Repeat only the lines below from the one containing "def lengthBase : List" through the one containing "out => (out, false)", inclusive, exactly as written.

(Excerpted data Opens)

-- ==== Sys2Proof/Machine/Deflate.lean ====
section
/-!
DEFINITION. DEFLATE (R354, R358): the decoder of RFC 1951 streams, and the output of the compressor. Where RFC 1951 leaves
open which code-length sets are invalid, log entry 89 says what the model takes.
-/
namespace Sys2Proof

/-! ### Bits and codes -/

/-- How a stream ended (R358): its final block, an error, its input, or its output limit. -/
inductive StreamEnd where
  | done | bad | truncated | limit
  deriving DecidableEq, Repr

/-- The bits of some bytes, the least significant of each first. -/
def bitsOf (l : List Byte) : List Bool := l.flatMap fun b => (List.range 8).map fun k => b.getLsbD k

/-- A number of `n` bits, the least significant first; none where the input ends. -/
def takeBits : Nat → List Bool → Option (Nat × List Bool)
  | 0, bs => some (0, bs)
  | _ + 1, [] => none
  | n + 1, b :: bs => (takeBits n bs).map fun r => (bit b + 2 * r.1, r.2)

/-- A canonical prefix code: how many symbols have codes of 1 to 15 bits, and the symbols by code. -/
structure PrefixCode where
  counts : List Nat
  syms   : List Nat
  deriving DecidableEq, Repr

/-- The symbols with codes of `n` bits. -/
def symbolsOf (lens : List Nat) (n : Nat) : List Nat := (List.range lens.length).filter fun k => at' lens k 0 = n

/-- The code with some code lengths by symbol. -/
def prefixCode (lens : List Nat) : PrefixCode :=
  let by' := (List.range 15).map fun k => symbolsOf lens (k + 1)
  { counts := by'.map List.length, syms := by'.flatten }

/-- The share of the code space that some code lengths take, in 2^-15. -/
def codeSpace (lens : List Nat) : Nat := (lens.map fun n => if n = 0 then 0 else 2 ^ (15 - n)).sum

/-- A set of code lengths is complete, or has no code but one of a single bit. -/
def codeSetOk (lens : List Nat) : Bool :=
  codeSpace lens = 2 ^ 15 || ((lens.filter (· ≠ 0)).length ≤ 1 && lens.all (· ≤ 1))

/-- A symbol is decoded bit by bit: `code` so far, the first code of its length, and the symbols before it. -/
def takeSymbol (syms : List Nat) : List Nat → Nat → Nat → Nat → List Bool → Except StreamEnd (Nat × List Bool)
  | [], _, _, _, _ => .error .bad
  | _ :: _, _, _, _, [] => .error .truncated
  | c :: cs, code, first, before, b :: bs =>
    let code := code + bit b
    if code < first + c then .ok (at' syms (before + (code - first)) 0, bs)
    else takeSymbol syms cs (2 * code) (2 * (first + c)) (before + c) bs

def PrefixCode.take (p : PrefixCode) (bs : List Bool) : Except StreamEnd (Nat × List Bool) :=
  takeSymbol p.syms p.counts 0 0 0 bs

/-! ### Blocks -/

/-- A stream in decoding: the output, newest byte first, and the input left. -/
structure Inflating where
  out  : List Byte
  bits : List Bool
  deriving DecidableEq, Repr

/-- A step of decoding: it goes on, or ends. -/
abbrev InflateStep := Except (StreamEnd × Inflating) Inflating

/-- Base and extra bits of the length symbols 257 to 285. -/
def lengthBase : List Nat :=
  [3, 4, 5, 6, 7, 8, 9, 10, 11, 13, 15, 17, 19, 23, 27, 31] ++ [35, 43, 51, 59, 67, 83, 99, 115, 131, 163, 195, 227, 258]
def lengthExtra : List Nat :=
  [0, 0, 0, 0, 0, 0, 0, 0, 1, 1, 1, 1, 2, 2, 2, 2] ++ [3, 3, 3, 3, 4, 4, 4, 4, 5, 5, 5, 5, 0]

/-- Base and extra bits of the distance symbols 0 to 29. -/
def distBase : List Nat :=
  [1, 2, 3, 4, 5, 7, 9, 13, 17, 25, 33, 49, 65, 97, 129, 193] ++
  [257, 385, 513, 769, 1025, 1537, 2049, 3073, 4097, 6145, 8193, 12289, 16385, 24577]
def distExtra (k : Nat) : Nat := k / 2 - 1

/-- Bytes are copied from `d` bytes back while the limit leaves room: the output, and whether all were copied. -/
def copyBack (d : Nat) : Nat → Nat → List Byte → List Byte × Bool
  | 0, _, out => (out, true)
  | _ + 1, 0, out => (out, false)
  | n + 1, room + 1, out => copyBack d n room (at' out (d - 1) 0 :: out)

/-- A length and its distance are taken and the bytes copied. A distance before the first byte of the output is an error
(R354). -/
def takeCopy (dist : PrefixCode) (limit sym : Nat) (x : Inflating) : InflateStep :=
  let cut : InflateStep := .error (.truncated, x)
  if 28 < sym then .error (.bad, x)
  else match takeBits (at' lengthExtra sym 0) x.bits with
    | none => cut
    | some (e, bs) => match dist.take bs with
      | .error r => .error (r, x)
      | .ok (k, bs) =>
        if 29 < k then .error (.bad, x)
        else match takeBits (distExtra k) bs with
          | none => cut
          | some (f, bs) =>
            let d := at' distBase k 0 + f
            if x.out.length < d then .error (.bad, x)
            else
              let r := copyBack d (at' lengthBase sym 0 + e) (limit - x.out.length) x.out
              if r.2 then .ok ⟨r.1, bs⟩ else .error (.limit, ⟨r.1, bs⟩)

/-- The symbols of a block up to its end (with `fuel` above the number of input bits). -/
def takeSymbols (lit dist : PrefixCode) (limit : Nat) : Nat → Inflating → InflateStep
  | 0, x => .error (.truncated, x)
  | fuel + 1, x =>
    match lit.take x.bits with
    | .error r => .error (r, x)
    | .ok (sym, bs) =>
      if sym < 256 then
        if x.out.length < limit then takeSymbols lit dist limit fuel ⟨BitVec.ofNat 8 sym :: x.out, bs⟩
        else .error (.limit, ⟨x.out, bs⟩)
      else if sym = 256 then .ok ⟨x.out, bs⟩
      else match takeCopy dist limit (sym - 257) ⟨x.out, bs⟩ with
        | .ok x => takeSymbols lit dist limit fuel x
        | .error e => .error e

/-- A stored block's bytes. -/
def takeStored (limit : Nat) : Nat → Inflating → InflateStep
  | 0, x => .ok x
  | n + 1, x =>
    match takeBits 8 x.bits with
    | none => .error (.truncated, x)
    | some (b, bs) =>
      if x.out.length < limit then takeStored limit n ⟨BitVec.ofNat 8 b :: x.out, bs⟩ else .error (.limit, ⟨x.out, bs⟩)

/-- A stored block: it begins at a byte, and LEN and NLEN agree (R358). -/
def storedBlock (limit : Nat) (x : Inflating) : InflateStep :=
  let bs := x.bits.drop (x.bits.length % 8)
  match takeBits 16 bs with
  | none => .error (.truncated, x)
  | some (len, bs) => match takeBits 16 bs with
    | none => .error (.truncated, x)
    | some (nlen, bs) => if len + nlen = 65535 then takeStored limit len ⟨x.out, bs⟩ else .error (.bad, x)

/-- Code lengths of the fixed codes. -/
def fixedLengths : List Nat :=
  List.replicate 144 8 ++ List.replicate 112 9 ++ List.replicate 24 7 ++ List.replicate 8 8

/-- The order of the lengths of the code-length code. -/
def lengthOrder : List Nat := [16, 17, 18, 0, 8, 7, 9, 6, 10, 5, 11, 4, 12, 3, 13, 2, 14, 1, 15]

/-- `n` numbers of 3 bits. -/
def takeTriples : Nat → List Bool → Option (List Nat × List Bool)
  | 0, bs => some ([], bs)
  | n + 1, bs => (takeBits 3 bs).bind fun r => (takeTriples n r.2).map fun t => (r.1 :: t.1, t.2)

/-- `want` code lengths, of which `lens` have been taken: symbol 16 repeats the last, 17 and 18 repeat 0. -/
def takeLengths (code : PrefixCode) (want : Nat) : Nat → List Nat → List Bool → Except StreamEnd (List Nat × List Bool)
  | 0, _, _ => .error .truncated
  | fuel + 1, lens, bs =>
    if lens.length = want then .ok (lens, bs)
    else if want < lens.length then .error .bad
    else match code.take bs with
      | .error r => .error r
      | .ok (sym, bs) =>
        if sym < 16 then takeLengths code want fuel (lens ++ [sym]) bs
        else if sym = 16 ∧ lens = [] then .error .bad
        else
          let wide := if sym = 16 then 2 else if sym = 17 then 3 else 7
          let base := if sym = 18 then 11 else 3
          match takeBits wide bs with
          | none => .error .truncated
          | some (n, bs) =>
            takeLengths code want fuel (lens ++ List.replicate (base + n) (if sym = 16 then lens.getLastD 0 else 0)) bs

/-- A dynamic block's codes. -/
def takeCodes (bs : List Bool) : Except StreamEnd (PrefixCode × PrefixCode × List Bool) :=
  match takeBits 14 bs with
  | none => .error .truncated
  | some (h, bs) =>
    let nlit := h % 32 + 257
    let ndist := h / 32 % 32 + 1
    if 286 < nlit ∨ 30 < ndist then .error .bad
    else match takeTriples (h / 1024 + 4) bs with
      | none => .error .truncated
      | some (cl, bs) =>
        let clens := (List.range 19).map fun s => ((lengthOrder.findIdx? (· = s)).map fun i => at' cl i 0).getD 0
        if codeSpace clens ≠ 2 ^ 15 then .error .bad
        else match takeLengths (prefixCode clens) (nlit + ndist) (nlit + ndist + 1) [] bs with
          | .error r => .error r
          | .ok (lens, bs) =>
            let lit := lens.take nlit
            let dist := lens.drop nlit
            if at' lit 256 0 = 0 || !codeSetOk lit || !codeSetOk dist then .error .bad
            else .ok (prefixCode lit, prefixCode dist, bs)

/-- A block of a type. -/
def takeBlock (kind limit : Nat) (x : Inflating) : InflateStep :=
  if kind = 0 then storedBlock limit x
  else if kind = 1 then
    takeSymbols (prefixCode fixedLengths) (prefixCode (List.replicate 30 5)) limit (x.bits.length + 1) x
  else if kind = 2 then
    match takeCodes x.bits with
    | .error r => .error (r, x)
    | .ok (lit, dist, bs) => takeSymbols lit dist limit (bs.length + 1) ⟨x.out, bs⟩
  else .error (.bad, x)

/-- What a stream decodes to: how it ended, its output, the type and output length of each block, and whether whole input
bytes are left. -/
structure Inflated where
  ending   : StreamEnd
  output   : List Byte
  blocks   : List (Nat × Nat)
  trailing : Bool
  deriving DecidableEq, Repr

/-- Blocks up to the final one. -/
def inflateBlocks (limit : Nat) : Nat → List (Nat × Nat) → Inflating → Inflated
  | 0, bl, x => { ending := .truncated, output := x.out.reverse, blocks := bl, trailing := false }
  | fuel + 1, bl, x =>
    let stop (r : StreamEnd) (x : Inflating) (bl : List (Nat × Nat)) : Inflated :=
      { ending := r, output := x.out.reverse, blocks := bl, trailing := r = .done && 8 ≤ x.bits.length }
    match takeBits 3 x.bits with
    | none => stop .truncated x bl
    | some (h, bs) =>
      match takeBlock (h / 2) limit ⟨x.out, bs⟩ with
      | .error e => stop e.1 e.2 bl
      | .ok y =>
        let bl := bl ++ [(h / 2, y.out.length - x.out.length)]
        if h % 2 = 1 then stop .done y bl else inflateBlocks limit fuel bl y

/-- A raw DEFLATE stream decompressed to at most `limit` bytes (R354, R358). -/
def inflate (limit : Nat) (l : List Byte) : Inflated :=
  let bs := bitsOf l
  inflateBlocks limit (bs.length + 1) [] ⟨[], bs⟩

/-! ### Compression (R354, R355) -/

/-- The lengths of the blocks of an input: one per 32 KiB. -/
def chunkSizes (n : Nat) : List Nat :=
  List.replicate (n / 32768) 32768 ++ if n % 32768 = 0 then [] else [n % 32768]

/-- A stream that R354 allows for an input: it decodes to the input, in dynamic blocks of 32 KiB of input each, with
nothing after the last. -/
def compressedOk (input out : List Byte) : Bool :=
  let r := inflate input.length out
  r.ending = .done && r.output = input && !r.trailing && r.blocks = (chunkSizes input.length).map fun n => (2, n)

/-- A number as `n` bits of a code, the most significant first. -/
def codeBits (n v : Nat) : List Bool := (List.range n).map fun k => v.testBit (n - 1 - k)

/-- A number as `n` bits, the least significant first. -/
def plainBits (n v : Nat) : List Bool := (List.range n).map fun k => v.testBit k

/-- A dynamic block of literals: 255 codes of 8 bits and, for byte 255 and the end, two of 9. -/
def literalBlock (last : Bool) (l : List Byte) : List Bool :=
  plainBits 3 (bit last + 4) ++ plainBits 14 (3 * 1024) ++ [0, 0, 0, 2, 1, 0, 2].flatMap (plainBits 3) ++
  List.replicate 255 false ++ codeBits 2 3 ++ codeBits 2 3 ++ codeBits 2 2 ++
  (l.flatMap fun b => if b.toNat < 255 then codeBits 8 b.toNat else codeBits 9 510) ++ codeBits 9 511

/-- Bits packed into bytes. -/
def packBits : List Bool → List Byte
  | a :: b :: c :: d :: e :: f :: g :: h :: l => BitVec.ofNat 8 (ofBits [a, b, c, d, e, f, g, h]) :: packBits l
  | [] => []
  | l => [BitVec.ofNat 8 (ofBits l)]

/-- A stream of literal blocks. -/
def literalStream (input : List Byte) : List Byte :=
  let n := (chunkSizes input.length).length
  packBits ((List.range n).flatMap fun k => literalBlock (k + 1 = n) ((input.drop (32768 * k)).take 32768))

/-- The output of a compression (R354): for an input and a depth of search always the same bytes. Which bytes is open: the
free value of Config where R354 allows it, and otherwise a stream of literals (log entry 18). -/
def deflate (input : List Byte) (chain : Nat) : List Byte :=
  let out := Config.deflated input chain
  if compressedOk input out then out else literalStream input

end Sys2Proof
end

(Excerpted data Closes)

#### [Reply to the task]
def lengthBase : List Nat :=
  [3, 4, 5, 6, 7, 8, 9, 10, 11, 13, 15, 17, 19, 23, 27, 31] ++ [35, 43, 51, 59, 67, 83, 99, 115, 131, 163, 195, 227, 258]
def lengthExtra : List Nat :=
  [0, 0, 0, 0, 0, 0, 0, 0, 1, 1, 1, 1, 2, 2, 2, 2] ++ [3, 3, 3, 3, 4, 4, 4, 4, 5, 5, 5, 5, 0]

/-- Base and extra bits of the distance symbols 0 to 29. -/
def distBase : List Nat :=
  [1, 2, 3, 4, 5, 7, 9, 13, 17, 25, 33, 49, 65, 97, 129, 193] ++
  [257, 385, 513, 769, 1025, 1537, 2049, 3073, 4097, 6145, 8193, 12289, 16385, 24577]
def distExtra (k : Nat) : Nat := k / 2 - 1

/-- Bytes are copied from `d` bytes back while the limit leaves room: the output, and whether all were copied. -/
def copyBack (d : Nat) : Nat → Nat → List Byte → List Byte × Bool
  | 0, _, out => (out, true)
  | _ + 1, 0, out => (out, false)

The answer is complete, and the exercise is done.